Diana’s best escape, of course, comes after she curses out and spits on Lancaster and rides away on her bike while a recording of Naomi Wadler’s 2018 March for Our Lives speech serves as her soundtrack. Topsy and Bopsy tried to get her then too but couldn’t. But we can’t run from our demons forever especially when a white cop curses you. Take away the “curse,” and the image of Harriet Beecher Stowe’s racist depiction of Topsy, haunts and frightens all Black children. Yes, Topsy and Bopsy with their sharp and deadly nails, yellow eyes and menacing smiles were truly Us level scary. That dreadful minstrel song they bopped to, “Stop Dat Knocking,” only made them more frightful. 

But Lancaster put a curse on Diana to keep her quiet and didn’t even know himself what would be chasing Diana. Which means Topsy and Bopsy are her worst fear, kinda like It, because they represent the antithesis of the intelligence and adaptability that Diana and millions of beautiful Black girls possess.

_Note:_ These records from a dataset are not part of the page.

-- ==== Sys2Proof/Machine/PpuPorts.lean ====
section
/-! DEFINITION. The eight PPU ports (spec/41: R110 to R127). -/

namespace Sys2Proof.Machine

/-- PPUCTRL1_RD (R110): "ignored (open-bus)", returns 0. -/
def execPpuctrl1Rd (_addr : Addr) (s : State) : Host.Outcome State Fault Refusal :=
  accept s (returnByte 0 s)

/-- PPUCTRL1_WR (R111): the byte is decoded into the control-1 fields. -/
def execPpuctrl1Wr (_addr : Addr) (data : Byte) (s : State) : Host.Outcome State Fault Refusal :=
  accept s { s with ctrl1 := control1Of data }

/-- PPUCTRL2_RD (R112): returns 0. -/
def execPpuctrl2Rd (_addr : Addr) (s : State) : Host.Outcome State Fault Refusal :=
  accept s (returnByte 0 s)

/-- PPUCTRL2_WR (R113): the byte is decoded into the control-2 fields. -/
def execPpuctrl2Wr (_addr : Addr) (data : Byte) (s : State) : Host.Outcome State Fault Refusal :=
  accept s { s with ctrl2 := control2Of data }

/-- PPUSTATUS_RD (R114): the flags as they were, then all three flags and the write latch to 0 (C1, R65 (a)). -/
def execPpustatusRd (_addr : Addr) (s : State) : Host.Outcome State Fault Refusal :=
  accept s (returnByte (statusByte s) { clearFlags s with writeCount := false })

/-- PPUSTATUS_WR (R115): takes a RoutingFault that names the address used. -/
def execPpustatusWr (addr : Addr) (_data : Byte) (s : State) : Host.Outcome State Fault Refusal :=
  accept s (raiseFault .routingFault addr .write s)

/-- SPRADDR_RD (R116): returns 0. -/
def execSpraddrRd (_addr : Addr) (s : State) : Host.Outcome State Fault Refusal :=
  accept s (returnByte 0 s)

/-- SPRADDR_WR (R117): nothing; the block keeps no sprite-RAM address register. -/
def execSpraddrWr (_addr : Addr) (_data : Byte) (s : State) : Host.Outcome State Fault Refusal :=
  accept s s

/-- SPRDATA_RD (R118): the stub returns 0. -/
def execSprdataRd (_addr : Addr) (s : State) : Host.Outcome State Fault Refusal :=
  accept s (returnByte 0 s)

/-- SPRDATA_WR (R119): the stub does nothing. -/
def execSprdataWr (_addr : Addr) (_data : Byte) (s : State) : Host.Outcome State Fault Refusal :=
  accept s s

/-- PPUSCROLL_RD (R120): returns 0. -/
def execPpuscrollRd (_addr : Addr) (s : State) : Host.Outcome State Fault Refusal :=
  accept s (returnByte 0 s)

/-- PPUSCROLL_WR (R121): the first write sets the horizontal scroll, the second the vertical. -/
def execPpuscrollWr (_addr : Addr) (data : Byte) (s : State) : Host.Outcome State Fault Refusal :=
  accept s
    (if s.writeCount then { s with scrollY := data, writeCount := false }
     else { s with scrollX := data, writeCount := true })

/-- PPUADDR_RD (R122): returns 0. -/
def execPpuaddrRd (_addr : Addr) (s : State) : Host.Outcome State Fault Refusal :=
  accept s (returnByte 0 s)

/-- PPUADDR_WR (R123): the first write sets the high 6 bits and clears the rest, the second ORs in the low 8. -/
def execPpuaddrWr (_addr : Addr) (data : Byte) (s : State) : Host.Outcome State Fault Refusal :=
  accept s
    (if s.writeCount then { s with vramAddr := vramLow s.vramAddr data, writeCount := false }
     else { s with vramAddr := vramHigh data, writeCount := true })

/-- The post-access increment of `vram_addr` (R126). -/
def vramAdvance (s : State) : State := { s with vramAddr := vramNext s.ctrl1 s.vramAddr }

/-- A $2007 read under either value of VRAM_READ_IS_PURE (R124): the data is always 0. -/
def vramRead (pure : Bool) (addr : Addr) (s : State) : State :=
  if pure then returnByte 0 s
  else if s.writeCount then raiseFault .protocolFault addr .read s
  else returnByte 0 (vramAdvance s)

/-- PPUDATA_RD (R124), under the decided parameter (D12). -/
def execPpudataRd (addr : Addr) (s : State) : Host.Outcome State Fault Refusal :=
  accept s (vramRead vramReadIsPure addr s)

/-- Store a byte at a PPU address (R55): palette at or above 0x3F00 (R57), nametable memory from 0x2000 (R56), discarded
below (R58). -/
def vramStore (a : VramAddr) (v : Byte) (s : State) : State :=
  if 0x3F00 ≤ a.toNat then { s with palette := Memory.set s.palette (palIndex a) v }
  else if 0x2000 ≤ a.toNat then { s with nameAttr := Memory.put s.nameAttr (ntIndex s.cart.mirroring a) v }
  else s

/-- PPUDATA_WR (R125): the latch is checked first, then the byte is stored, then the address moves on (R65 (b)). -/
def execPpudataWr (addr : Addr) (data : Byte) (s : State) : Host.Outcome State Fault Refusal :=
  accept s
    (if s.writeCount then raiseFault .protocolFault addr .write s
     else vramAdvance (vramStore s.vramAddr data s))

end Sys2Proof.Machine
end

Black girls are neither stereotypes nor criminals when we show our joy. We are doctors and lawyers and mothers and fighters and we loathe being reduced to caricature. Despite our accomplishments, we are often sexualized, dehuminized and undervalued as Topsy, Sapphire, Mammy and all the others just as we fear. And all of them are, like Langston Hughes said, “amusing undoubtedly to the white child, but like an unkind word to one who has known too many hurts to enjoy the additional pain of being laughed at.”

Meanwhile, Lancaster is dead, Leti’s lawn is littered with slaughtered white cops and Tic has a shoggoth as a pet. Guess that spell worked after all. More than anything, we want Diana to be OK and she can’t be OK without Hippolyta. Sigh.